*Task*
Where the records hold the string "cancelSwap", show the whole line it sits on.

*Input*
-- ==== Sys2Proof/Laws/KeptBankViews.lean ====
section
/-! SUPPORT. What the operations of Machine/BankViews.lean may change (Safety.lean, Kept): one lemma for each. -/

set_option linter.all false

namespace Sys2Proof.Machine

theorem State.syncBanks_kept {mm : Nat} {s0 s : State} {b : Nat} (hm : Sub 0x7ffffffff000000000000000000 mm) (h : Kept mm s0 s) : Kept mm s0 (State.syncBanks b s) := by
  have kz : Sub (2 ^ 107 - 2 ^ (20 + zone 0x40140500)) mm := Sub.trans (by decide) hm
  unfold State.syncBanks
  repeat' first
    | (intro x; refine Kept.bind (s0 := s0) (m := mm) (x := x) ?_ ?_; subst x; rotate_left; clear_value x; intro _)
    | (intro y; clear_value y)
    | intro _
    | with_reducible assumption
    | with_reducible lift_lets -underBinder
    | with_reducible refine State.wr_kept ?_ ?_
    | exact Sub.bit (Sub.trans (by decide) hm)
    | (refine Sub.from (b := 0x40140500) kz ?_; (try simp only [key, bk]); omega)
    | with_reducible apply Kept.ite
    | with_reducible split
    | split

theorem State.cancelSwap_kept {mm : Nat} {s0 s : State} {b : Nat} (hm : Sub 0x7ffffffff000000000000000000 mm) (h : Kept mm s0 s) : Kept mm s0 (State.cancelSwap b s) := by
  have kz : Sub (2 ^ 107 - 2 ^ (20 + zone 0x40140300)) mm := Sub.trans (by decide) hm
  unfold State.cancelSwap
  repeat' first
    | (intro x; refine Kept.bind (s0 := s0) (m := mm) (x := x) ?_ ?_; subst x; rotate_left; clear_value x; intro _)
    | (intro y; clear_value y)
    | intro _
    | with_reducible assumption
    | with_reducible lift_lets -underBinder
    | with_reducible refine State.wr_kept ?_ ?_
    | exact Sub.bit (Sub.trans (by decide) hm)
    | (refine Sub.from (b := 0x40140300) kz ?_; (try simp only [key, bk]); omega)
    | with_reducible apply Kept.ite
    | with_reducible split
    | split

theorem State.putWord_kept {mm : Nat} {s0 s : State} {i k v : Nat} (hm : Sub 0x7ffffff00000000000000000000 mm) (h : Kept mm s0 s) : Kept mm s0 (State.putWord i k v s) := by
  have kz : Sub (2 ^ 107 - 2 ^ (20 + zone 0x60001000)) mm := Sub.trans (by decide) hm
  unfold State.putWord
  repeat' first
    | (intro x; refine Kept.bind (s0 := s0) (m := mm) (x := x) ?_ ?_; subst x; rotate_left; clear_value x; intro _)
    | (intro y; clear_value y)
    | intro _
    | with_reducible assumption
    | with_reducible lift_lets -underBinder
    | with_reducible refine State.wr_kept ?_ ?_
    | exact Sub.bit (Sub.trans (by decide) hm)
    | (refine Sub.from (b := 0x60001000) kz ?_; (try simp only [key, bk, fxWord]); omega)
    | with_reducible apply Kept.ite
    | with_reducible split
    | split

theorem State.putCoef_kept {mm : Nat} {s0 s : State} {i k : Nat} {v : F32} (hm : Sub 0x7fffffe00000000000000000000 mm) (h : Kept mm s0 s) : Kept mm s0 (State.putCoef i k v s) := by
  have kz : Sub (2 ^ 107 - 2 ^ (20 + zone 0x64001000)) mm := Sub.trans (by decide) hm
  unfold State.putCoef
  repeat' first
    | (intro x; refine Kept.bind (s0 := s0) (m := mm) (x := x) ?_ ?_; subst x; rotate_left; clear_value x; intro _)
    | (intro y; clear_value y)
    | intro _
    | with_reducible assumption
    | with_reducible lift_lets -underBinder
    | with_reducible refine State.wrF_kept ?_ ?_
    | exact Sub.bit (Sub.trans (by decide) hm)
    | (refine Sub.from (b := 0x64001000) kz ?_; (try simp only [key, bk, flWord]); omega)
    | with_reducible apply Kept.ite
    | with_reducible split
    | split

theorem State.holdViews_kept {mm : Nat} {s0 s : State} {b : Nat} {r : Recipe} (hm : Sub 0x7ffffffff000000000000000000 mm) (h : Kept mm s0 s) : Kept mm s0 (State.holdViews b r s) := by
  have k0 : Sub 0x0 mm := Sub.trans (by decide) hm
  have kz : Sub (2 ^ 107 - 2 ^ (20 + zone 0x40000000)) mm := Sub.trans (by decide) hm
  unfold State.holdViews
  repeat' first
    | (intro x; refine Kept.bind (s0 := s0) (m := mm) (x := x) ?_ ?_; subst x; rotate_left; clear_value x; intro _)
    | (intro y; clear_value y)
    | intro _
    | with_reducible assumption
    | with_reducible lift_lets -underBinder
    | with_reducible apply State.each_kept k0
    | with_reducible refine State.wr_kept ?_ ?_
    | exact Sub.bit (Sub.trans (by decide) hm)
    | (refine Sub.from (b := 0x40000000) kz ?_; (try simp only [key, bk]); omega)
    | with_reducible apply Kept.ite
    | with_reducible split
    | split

*Reply to the exercise*
theorem State.cancelSwap_kept {mm : Nat} {s0 s : State} {b : Nat} (hm : Sub 0x7ffffffff000000000000000000 mm) (h : Kept mm s0 s) : Kept mm s0 (State.cancelSwap b s) := by
  unfold State.cancelSwap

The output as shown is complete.